GEORGE ARMSTRONG CUSTER, THE UNION CAVALRY BOY GENERALS, AND JUSTIFIED DEFIANCE AT GETTYSBURG

An often engrossing, well-researched tale of one of American history’s most infamous generals during the most famous battle...

Pierce presents a fictionalized account of the Union cavalry at Gettysburg that focuses on the young Brigadier Gen. George Armstrong Custer.

Retired U.S. Navy Captain Pierce returns with his second novel in a planned trilogy about the Battle of Gettysburg, which begins at a pivotal moment in Custer’s burgeoning career. He’s 23, and it’s only been a few years since his court-martial at West Point, yet he’s managed—through heroism, say some, or through foolhardy recklessness, say others—to make a name for himself in President Abraham Lincoln’s Union Army. When readers drop into the timeline in mid-June 1863, the brash Custer is about to seize a moment that will make him famous, forcing his way into a cavalry charge led by Gen. Hugh Judson Kilpatrick. In a phrase that will come to define Custer’s place in the lexicon, he shouts, “Promotions or a coffin!” and flies headlong into battle. The gamble pays off; Custer survives, and he’s given the promotion he craves in order to prove his worth to a wealthy judge back home in Michigan, who’s also the father of Custer’s great love, Elizabeth Bacon.
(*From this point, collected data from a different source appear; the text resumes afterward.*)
-- ==== Sys2Proof/Machine/Bch.lean ====
section
/-! DEFINITION. The commands of the `BCH` unit (41_bch.md). -/

namespace Sys2Proof.Machine

/-- The checks of `BCH.BEGIN` before the search: (1) to (5) of R122. -/
def bchParamsOk (n k poly : Nat) : Bool :=
  decide (4 ≤ poly) && n == 2 ^ deg poly - 1 && decide (n ≤ bchMaxN) && decide (1 ≤ k) && decide (k < n)
    && primitive (deg poly) poly n

/-- `(t, g)` of the code that `n`, `k`, `poly` describe, none where they describe none: the six checks of R122. -/
def bchGenerator (n k poly : Nat) : Option (Nat × Nat) :=
  if bchParamsOk n k poly then findGenerator (deg poly) poly n k else none

/-- The unit state a successful `BCH.BEGIN` leaves (R122). -/
def bchUnitOf (n k : Nat) (poly : Word) (gen : Nat) : BchUnit where
  valid   := true
  n       := n
  k       := k
  m       := deg poly.toNat
  poly    := poly
  alphaTo := alphaTable (deg poly.toNat) poly.toNat n
  indexOf := indexTable (alphaTable (deg poly.toNat) poly.toNat n) n
  gen     := gen

/-- `BCH.BEGIN n, k, poly` (R122). -/
def execBchBegin (n k : Nat) (poly : Word) (s : State) : Host.Outcome State Fault Refusal :=
  match bchGenerator n k poly.toNat with
  | none => raise .invalidBch s
  | some (t, g) =>
    finish { s with bch := bchUnitOf n k poly g, res := { s.res with r0 := toWord g, r1 := toWord t } }

/-- `BCH.ENCODE dataword` (R130). -/
def execBchEncode (dataword : Word) (s : State) : Host.Outcome State Fault Refusal :=
  if s.bch.valid then
    finish { s with res := { s.res with r0 := toWord (bchEncode s.bch.n s.bch.k s.bch.gen dataword.toNat) } }
  else raise .notInitialised s

end Sys2Proof.Machine
end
Such rolls of the dice become standard for Custer, whose fortunes on the battlefield begin to take on a mythic aura referred to as “Custer’s Luck.” Although Custer (and his flowing blond curls) remains the star of the show, readers also get to spend entire chapters with, among others, Brigadier Generals David Gregg, Kilpatrick, and Elon Farnsworth—all important figures, no doubt, but none of them will captures readers’ imaginations like Custer does.
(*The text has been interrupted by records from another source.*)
-- ==== Sys2Proof/Machine/Port.lean ====
section
/-! DEFINITION. The host's accesses between commands (R52), and the reset event (R250). -/

namespace Sys2Proof.Machine

/-- The byte a host read of an existing offset finds, none where the spec leaves it unspecified: a byte never written,
and any byte of `FRAME` while `frame.valid = 0` (R37, R38). -/
def visibleByte (s : State) (sp : Space) (a : Nat) : Option Byte :=
  match sp with
  | .inBuf => s.byteAt .inBuf a
  | .outBuf => s.byteAt .outBuf a
  | .frameBuf => if s.frame.valid then s.byteAt .frameBuf a else none

/-- The value of a read reaches the host. -/
def noteSeen (loc : Loc) (v : Word) (s : State) : State := { s with seen := (loc, v) :: s.seen }

/-- A host read of a byte of a buffer: its value, or a free byte drawn afresh where it is unspecified (U9). -/
def readByte (sp : Space) (a : Nat) (s : State) : State :=
  match visibleByte s sp a with
  | some b => noteSeen (.byte sp a) (b.setWidth 32) s
  | none => noteSeen (.byte sp a) ((Config.freeByte s.draws).setWidth 32) { s with draws := s.draws + 1 }

/-- A host read (R52). What does not exist has no move. -/
def hostRead (loc : Loc) (s : State) : Host.Outcome State Fault Refusal :=
  match loc with
  | .byte sp a => if a < sp.size then .next (readByte sp a s) else .refused .noHostMove
  | .res i =>
    match s.res.read i with
    | some v => .next (noteSeen (.res i) v s)
    | none => .refused .noHostMove
  | .status => .next (noteSeen .status s.status s)

/-- A host write (R52): only a byte of `IN` can be written. -/
def hostWrite (loc : Loc) (b : Byte) (s : State) : Host.Outcome State Fault Refusal :=
  match loc with
  | .byte .inBuf a =>
    if a < Space.inBuf.size then .next { s with inBuf := Memory.writeBytes s.inBuf a [b] } else .refused .noHostMove
  | .byte .outBuf _ => .refused .noHostMove
  | .byte .frameBuf _ => .refused .noHostMove
  | .res _ => .refused .noHostMove
  | .status => .refused .noHostMove

/-- The reset event (R250): every piece of the block's state to its reset value. `CFG`, and what is the host's (its
pending events, what it has seen) or the model's (the draw counter), stay (log 12). -/
def hardReset (s : State) : State :=
  { State.resetWith s.CFG with pending := s.pending, seen := s.seen, draws := s.draws }

end Sys2Proof.Machine
end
The plot proceeds in lockstep with the real-life historical events, as one would expect, but the author manages to keep things suspenseful for Civil War buffs and novices alike. The prose sings most beautifully when in motion, and the scenes surrounding Custer’s charges into battle are truly exhilarating: “An enemy bugler trumpeted, and Rebel wolf cries howled….A gray, crested wave spiked with glittering sabers started jogging down the crest.” The author also portrays moments of compassion between gentlemanly combatants—often neighbors, friends, or old schoolmates—in which readers will most keenly feel the realities of Civil War conflicts. Pierce sticks to the history of the central battle, which is indisputably monumental. At more than 600 pages, the novel does feel overlong (even for historical fiction, which tends toward considerable length), and readers will find that wading through some of the tome’s more academic minutiae will require commitment. Readers looking for a breezy, biopic-style narrative of Custer’s life may get bogged down in such material, but the book has plenty of compelling information for those who might wish to dive deeper. Fans of the author’s previous work will be happy to return and spend more time with familiar characters, and newcomers are sure to be drawn in by the central character’s strange magnetism.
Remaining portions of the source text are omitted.